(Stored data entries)
......

def Ras.reset : Ras where
  poisoned := []
  ceHour := .empty 0
  ceHourStart := .empty 0
  ceSent := .empty false
  scrubStart := .empty 0
  scrubNext := .empty 0
  scrubSent := .empty false
  sramAt := .empty 0
  testedCells := .empty 0
  passAt := .empty 0
  tested := 0
  lastGood := .empty 0
  transientAt := .empty none
  frz := .empty 0
  frzJtag := false
  island := .empty none

/-- The machine right after reset: held in RESET by RESET_N, every field at its reset value, no command waiting. -/
def State.reset : State where
  power := Power.reset
  time := Time.reset
  start := Start.reset
  keeper := Keeper.reset
  tables := Tables.reset
  switch := Switch.reset
  flow := Flow.reset
  coll := Coll.reset
  fabric := Fabric.reset
  resident := Resident.reset
  optics := Optics.reset
  express := Express.reset
  mgmt := Mgmt.reset
  bop := Bop.reset
  regs := Regs.reset
  ras := Ras.reset
  mem := []
  obj := []
  out := []
  free := 0
  gens := .empty 0
  pending := []

end Sys2Proof.Machine
end

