/-- R86: every cell of a frame leaves, wherever it is. The cells still on the ingress side free their room; the drain probe
counts the frame until its last cell has left the spreader (02 R70). A frame whose transmission has begun ends stomped. -/
def discardFrame (h : Cell) (spent : Bool) (s : State) : State :=
  let die := h.ingressDie
  let id := h.frameId
  let q := frameQueue h
  let coming := ((s.switch.ingress.get (frameKey die id)).map IFrame.cells).getD []
  let here := (qCells s q ++ spillCells s (q / 4)).filter (ofFrame die id) ++ coming
  let s := here.foldl (fun s c => freeCell c s) s
  let s := match coming with
    | c :: _ => spillState die (pfcCheck c.port c.cls (uncharge c (36 - c.cells) s))
    | [] => s
  let s := frameEnds h spent s
  let s := if here.any Cell.last then probeDone h s else s
  let s := if q % 4 = 0 then setSpill (q / 4) (purgeBlocks die id (s.switch.spill.get (q / 4))) s else s
  let s := s.onSwitch fun x => { x with
    voq := purge die id x.voq
    mcq := purge die id x.mcq
    red := purge die id x.red
    transit := purge die id x.transit
    mesh := purge die id x.mesh
    released := x.released.modify q (·.filter (· != id))
    reseq := ⟨x.reseq.dflt, x.reseq.cells.map fun y =>
      if y.2.held.any fun f => ofFrame die id f.head then
        (y.1, reseqTimer s { y.2 with held := y.2.held.filter fun f => !ofFrame die id f.head })
      else y⟩
    ingress := x.ingress.set (frameKey die id) none
    frameOrder := x.frameOrder.set (frameKey die id) 0 }
  let s := s.onSwitch fun x => (upTo 8).foldl (fun x e =>
    match x.reasm.get (reasmKey e die id) with
    | some f => { x with
        reasm := x.reasm.set (reasmKey e die id) none
        egressBytes := x.egressBytes.modify e (· - queueBytes f.got) }
    | none => x) x
  if h.destType ≠ 0 then s else
  let s := s.onSwitch fun x => (upTo 8).foldl (fun x l =>
    let k := laneqKey h.dest l h.cls
    let gone := (x.laneq.get k).filter fun f => sameFrame f.head h && !f.copy
    let x := { x with
      laneq := x.laneq.modify k (·.filter fun f => !(sameFrame f.head h && !f.copy))
      egressBytes := gone.foldl (fun t f => t.modify (portDie h.dest) (· - queueBytes f.got)) x.egressBytes }
    if begunBy h (x.sending.get (laneKey h.dest l)) then
      { x with sending := x.sending.modify (laneKey h.dest l) (·.map fun d => if complete d.frame then d else { d with stomp := true }) }
    else x) x
  refreshIdle die h.dest h.cls (noteWaiting h.dest h.cls s)

/-- Whether any cell of a frame is left in the device. -/
def frameAlive (s : State) (h : Cell) : Bool :=
  let own := ofFrame h.ingressDie h.frameId
  (qCells s (frameQueue h)).any own || (h.destType == 0 && (spillCells s (frameQueue h / 4)).any own)
    || (s.switch.ingress.get (frameKey h.ingressDie h.frameId)).isSome
    || (s.switch.transit.cells ++ s.switch.mesh.cells).any (fun x => x.2.any own)
    || (upTo 8).any (fun e => (s.switch.reasm.get (reasmKey e h.ingressDie h.frameId)).isSome)
    || (h.destType == 0 && (begun s h || (upTo 8).any fun l =>
        (s.switch.laneq.get (laneqKey h.dest l h.cls)).any fun f => sameFrame f.head h && !f.copy))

......

All of the entries above must be output word for word.

def Ras.reset : Ras where
  poisoned := []
  ceHour := .empty 0
  ceHourStart := .empty 0
  ceSent := .empty false
  scrubStart := .empty 0
  scrubNext := .empty 0
  scrubSent := .empty false
  sramAt := .empty 0
  testedCells := .empty 0
  passAt := .empty 0
  tested := 0
  lastGood := .empty 0
  transientAt := .empty none
  frz := .empty 0
  frzJtag := false
  island := .empty none

/-- The machine right after reset: held in RESET by RESET_N, every field at its reset value, no command waiting. -/
def State.reset : State where
  power := Power.reset
  time := Time.reset
  start := Start.reset
  keeper := Keeper.reset
  tables := Tables.reset
  switch := Switch.reset
  flow := Flow.reset
  coll := Coll.reset
  fabric := Fabric.reset
  resident := Resident.reset
  optics := Optics.reset
  express := Express.reset
  mgmt := Mgmt.reset
  bop := Bop.reset
  regs := Regs.reset
  ras := Ras.reset
  mem := []
  obj := []
  out := []
  free := 0
  gens := .empty 0
  pending := []

end Sys2Proof.Machine
end

/-- R86: every cell of a frame leaves, wherever it is. The cells still on the ingress side free their room; the drain probe
counts the frame until its last cell has left the spreader (02 R70). A frame whose transmission has begun ends stomped. -/
def discardFrame (h : Cell) (spent : Bool) (s : State) : State :=
  let die := h.ingressDie
  let id := h.frameId
  let q := frameQueue h
  let coming := ((s.switch.ingress.get (frameKey die id)).map IFrame.cells).getD []
  let here := (qCells s q ++ spillCells s (q / 4)).filter (ofFrame die id) ++ coming
  let s := here.foldl (fun s c => freeCell c s) s
  let s := match coming with
    | c :: _ => spillState die (pfcCheck c.port c.cls (uncharge c (36 - c.cells) s))
    | [] => s
  let s := frameEnds h spent s
  let s := if here.any Cell.last then probeDone h s else s
  let s := if q % 4 = 0 then setSpill (q / 4) (purgeBlocks die id (s.switch.spill.get (q / 4))) s else s
  let s := s.onSwitch fun x => { x with
    voq := purge die id x.voq
    mcq := purge die id x.mcq
    red := purge die id x.red
    transit := purge die id x.transit
    mesh := purge die id x.mesh
    released := x.released.modify q (·.filter (· != id))
    reseq := ⟨x.reseq.dflt, x.reseq.cells.map fun y =>
      if y.2.held.any fun f => ofFrame die id f.head then
        (y.1, reseqTimer s { y.2 with held := y.2.held.filter fun f => !ofFrame die id f.head })
      else y⟩
    ingress := x.ingress.set (frameKey die id) none
    frameOrder := x.frameOrder.set (frameKey die id) 0 }
  let s := s.onSwitch fun x => (upTo 8).foldl (fun x e =>
    match x.reasm.get (reasmKey e die id) with
    | some f => { x with
        reasm := x.reasm.set (reasmKey e die id) none
        egressBytes := x.egressBytes.modify e (· - queueBytes f.got) }
    | none => x) x
  if h.destType ≠ 0 then s else
  let s := s.onSwitch fun x => (upTo 8).foldl (fun x l =>
    let k := laneqKey h.dest l h.cls
    let gone := (x.laneq.get k).filter fun f => sameFrame f.head h && !f.copy
    let x := { x with
      laneq := x.laneq.modify k (·.filter fun f => !(sameFrame f.head h && !f.copy))
      egressBytes := gone.foldl (fun t f => t.modify (portDie h.dest) (· - queueBytes f.got)) x.egressBytes }
    if begunBy h (x.sending.get (laneKey h.dest l)) then
      { x with sending := x.sending.modify (laneKey h.dest l) (·.map fun d => if complete d.frame then d else { d with stomp := true }) }
    else x) x
  refreshIdle die h.dest h.cls (noteWaiting h.dest h.cls s)

/-- Whether any cell of a frame is left in the device. -/
def frameAlive (s : State) (h : Cell) : Bool :=
  let own := ofFrame h.ingressDie h.frameId
  (qCells s (frameQueue h)).any own || (h.destType == 0 && (spillCells s (frameQueue h / 4)).any own)
    || (s.switch.ingress.get (frameKey h.ingressDie h.frameId)).isSome
    || (s.switch.transit.cells ++ s.switch.mesh.cells).any (fun x => x.2.any own)
    || (upTo 8).any (fun e => (s.switch.reasm.get (reasmKey e h.ingressDie h.frameId)).isSome)
    || (h.destType == 0 && (begun s h || (upTo 8).any fun l =>
        (s.switch.laneq.get (laneqKey h.dest l h.cls)).any fun f => sameFrame f.head h && !f.copy))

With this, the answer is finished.